The first outcome is that potential investors continue to do nothing. They over-analyse everything so much that they cannot make a decision. This is coined as “paralysis by analysis”. Too much analysing and not enough action. These procrastinators sit back and research markets and properties to microscopic levels. Knit-picking reasons why they shouldn’t invest and feeling relief when they say “no” so they can move onto the next option. As time goes on their hard-earned savings continue to grow. This nest egg that has taken years to create is even more important now, needing more protection. So what does that mean? Even more critiquing and more research, to make sure their “next decision is the perfect one”. But if can save $30,000 a year but the property that you should have bought a year ago would have gone up $50,000 then you have lost money.

Research and analysis is imperative in making a good buying decision, it is the corner-stone to what we do as investment buyers agents. But when it continually inhibits you from taking action, then you need to weigh up the opportunity costs of these decisions over time.

The second outcome is much more volatile. I meet a lot of investors who get impatient. Impatient with themselves really. They are frustrated that they haven’t bought a property yet so feel uneasy and regretful. Throw in some jealousy towards their friends and family who have acted far sooner and fared far better thanks to the property market, and you have a cashed-up pressure cooker. These investors will be lured in by the quick-fix, the get-rich-quick schemes. Bitcoin was probably very appealing to them late last year. They have saved up their deposit over a long time, though don’t realise that one wrong move can mean they lose these funds for ever. Investment consultants spruiking new investment properties love these people. Easily swayed when promised the world, the regret and fear of missing out will push them to buy quickly…and buy poorly.

Kenny Rogers said it perfectly in The Gambler. Property investors need to “know when to hold ’em, and know when to fold ’em, know when to walk away and when to run”. Knowing when to hold off and not purchase is more important than saying “yes” for the sake of it. That “yes” needs to come from careful analysis and research, a journey of learning and sacrifice, and a desire to succeed.

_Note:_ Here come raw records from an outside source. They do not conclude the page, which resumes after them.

-- ==== Sys2Proof/Machine/Chronov.lean ====
section
/-!
DEFINITION. The Chronov instruction set (chapter 09): how an instruction issues, its operands, its word, and what it does. A
command that names an instruction takes effect when the engine's program stands at that word; otherwise nothing happens. The
latencies of R277 and R278 are not modelled: every instruction acts in one step.
-/

set_option autoImplicit false

namespace Sys2Proof.Machine

/-! ### Registers and flags (R240, R274) -/

/-- A scalar register. -/
def Eng.reg (x : Eng) (r : BitVec 5) : Nat := x.w.get 0 r.toNat

/-- A scalar register as a signed number. -/
def Eng.regZ (x : Eng) (r : BitVec 5) : Int := sx 48 (x.reg r)

/-- A scalar register takes a value, cut to 48 bits. -/
def Eng.put (x : Eng) (r : BitVec 5) (d : Nat) : Eng := x.setW r.toNat d

/-- A scalar register takes a signed value modulo 2^48. -/
def Eng.putZ (x : Eng) (r : BitVec 5) (z : Int) : Eng := x.put r (ux 48 z)

/-- A lane of a lane register. -/
def Eng.lane (x : Eng) (v : BitVec 4) (i : Nat) : Nat := x.v.get 0 (4 * v.toNat + i)

/-- The four lanes of a lane register. -/
def Eng.lanes (x : Eng) (v : BitVec 4) : List Nat := [x.lane v 0, x.lane v 1, x.lane v 2, x.lane v 3]

/-- A lane of a lane register takes a value. -/
def Eng.putLane (x : Eng) (v : BitVec 4) (i d : Nat) : Eng := { x with v := x.v.put 0 (4 * v.toNat + i) (d % 2 ^ 48) }

/-- The lanes of a lane register take four values. -/
def Eng.putLanes (x : Eng) (v : BitVec 4) (l : List Nat) : Eng :=
  [0, 1, 2, 3].foldl (fun x i => x.putLane v i (l.getD i 0)) x

/-- A lane of an accumulator, 112 bits. -/
def Eng.acc1 (x : Eng) (ac : BitVec 2) (i : Nat) : Nat := x.ac.get 0 (4 * ac.toNat + i)

/-- A lane of an accumulator takes a value. -/
def Eng.putAcc (x : Eng) (ac : BitVec 2) (i d : Nat) : Eng := { x with ac := x.ac.put 0 (4 * ac.toNat + i) (d % 2 ^ 112) }

/-- A bit of the status register is set or cleared. -/
def Eng.flag (x : Eng) (b : Nat) (v : Bool) : Eng := { x with st := setBitTo x.st b v }

/-- A bit of the status register. -/
def Eng.bit (x : Eng) (b : Nat) : Bool := bitOf x.st b

/-- Z and N of a 48-bit result. -/
def Eng.zn (x : Eng) (r : Nat) : Eng := (x.flag 0 (r = 0)).flag 1 (bitOf r 47)

/-- C and V. -/
def Eng.cv (x : Eng) (c v : Bool) : Eng := (x.flag 2 c).flag 3 v

/-- SV is set when something saturated. -/
def Eng.sat (x : Eng) (b : Bool) : Eng := if b then x.flag 4 true else x

/-- Whether a value lies outside the signed range of a width. -/
def outS (w : Nat) (z : Int) : Bool := decide (satS w z ≠ z)

/-- The active block-repeat levels. -/
def Eng.rd (x : Eng) : Nat := x.reps.length

/-- The status register as mfs reads it, with RD. -/
def Eng.status (x : Eng) : Nat := x.st + place x.rd 16 3

/-! ### Instruction words (R272, R273) -/

/-- An opcode over its fields. -/
def chOp (op fields : Nat) : Nat := op * 2 ^ 40 + fields

/-- A loom descriptor's nine bits. -/
def loomBits (o : LoomOp) : Nat := b2n o.g * 2 ^ 8 + o.mode.toNat * 2 ^ 6 + o.p.toNat * 2 ^ 3 + o.m.toNat

/-- A vector source's ten bits. -/
def srcBits : VSrc → Nat
  | .reg v => v.toNat
  | .loom o => 2 ^ 9 + loomBits o

/-- Operand b of format A. -/
def opbBits : OpB → Nat
  | .reg wb => wb.toNat * 2 ^ 24
  | .imm v => 2 ^ 29 + v.toNat

def encA (op : Nat) (wd wa : BitVec 5) (b : OpB) : Nat := chOp op (wd.toNat * 2 ^ 35 + wa.toNat * 2 ^ 30 + opbBits b)
def encK (op : Nat) (wd : BitVec 5) (imm : BitVec 24) : Nat := chOp op (wd.toNat * 2 ^ 35 + imm.toNat)
def encS (op : Nat) (w : BitVec 5) (spr : BitVec 6) : Nat := chOp op (w.toNat * 2 ^ 35 + spr.toNat * 2 ^ 24)
def encE (op : Nat) (w : BitVec 5) (v : BitVec 4) (l : BitVec 2) : Nat :=
  chOp op (w.toNat * 2 ^ 35 + v.toNat * 2 ^ 31 + l.toNat * 2 ^ 29)
def encL (op : Nat) (w : BitVec 5) (lo : LoomOp) : Nat := chOp op (w.toNat * 2 ^ 35 + loomBits lo * 2 ^ 26)
def encLV (op : Nat) (v : BitVec 4) (lo : LoomOp) : Nat := chOp op (v.toNat * 2 ^ 36 + loomBits lo * 2 ^ 26)
def encLA (op : Nat) (w : BitVec 5) (a : BitVec 16) : Nat := chOp op (w.toNat * 2 ^ 35 + a.toNat)
def encP (op : Nat) (p m : BitVec 3) (a : BitVec 16) : Nat := chOp op (p.toNat * 2 ^ 37 + m.toNat * 2 ^ 34 + a.toNat)
def encV (op : Nat) (vd : BitVec 4) (s1 s2 : VSrc) (fn : Nat) : Nat :=
  chOp op (vd.toNat * 2 ^ 36 + srcBits s1 * 2 ^ 26 + srcBits s2 * 2 ^ 16 + fn)
def encM (op : Nat) (ac : BitVec 2) (s1 s2 : VSrc) (cj ng clr : Bool) : Nat :=
  chOp op (ac.toNat * 2 ^ 38 + srcBits s1 * 2 ^ 28 + srcBits s2 * 2 ^ 18 + b2n cj * 2 ^ 17 + b2n ng * 2 ^ 16 + b2n clr * 2 ^ 15)
def encX (op : Nat) (vd : BitVec 4) (ac : BitVec 2) (sh : BitVec 6) : Nat :=
  chOp op (vd.toNat * 2 ^ 36 + ac.toNat * 2 ^ 34 + sh.toNat * 2 ^ 28)
def encXR (op : Nat) (wd : BitVec 5) (ac : BitVec 2) (sh : BitVec 6) : Nat :=
  chOp op (wd.toNat * 2 ^ 35 + ac.toNat * 2 ^ 33 + sh.toNat * 2 ^ 27)
def encXL (op : Nat) (ac : BitVec 2) (va : BitVec 4) (sh : BitVec 6) : Nat :=
  chOp op (ac.toNat * 2 ^ 38 + va.toNat * 2 ^ 34 + sh.toNat * 2 ^ 28)
def encQ (op : Nat) (w : BitVec 5) (q : QOp) : Nat :=
  chOp op (w.toNat * 2 ^ 35 + b2n q.r * 2 ^ 34 + q.wq.toNat * 2 ^ 29 + q.qi.toNat * 2 ^ 21 + b2n q.rp * 2 ^ 20
    + q.pri.toNat * 2 ^ 16)
def encB (op : Nat) (hi : Nat) (target : BitVec 14) : Nat := chOp op (hi * 2 ^ 14 + target.toNat)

Correct property investing is not about buying quickly for the sake of it. Getting your first investment right is from doing your homework so when the right opportunity does present itself you are in a position to say “yes” quickly and beat the rest of the market.

Realise that success from real estate is a long-term play. In any element of life, the faster people make their wealth is usually a sign of how quickly they can also lose it (similar to the equation of the amount of money people spend on their wedding has an inverse relationship to the length of time that marriage will last). Building solid wealth over time through property is the name of the game, and the ideal first step is by creating a foundation of great properties as your first investments. Do your research, learn as much as you can, and reach out to the experts in the field. With the right knowledge, experience and advice we can all make prompt decisions with an investor mindset like the best in the game. Not getting caught in the trap of impulsive decisions is the first step.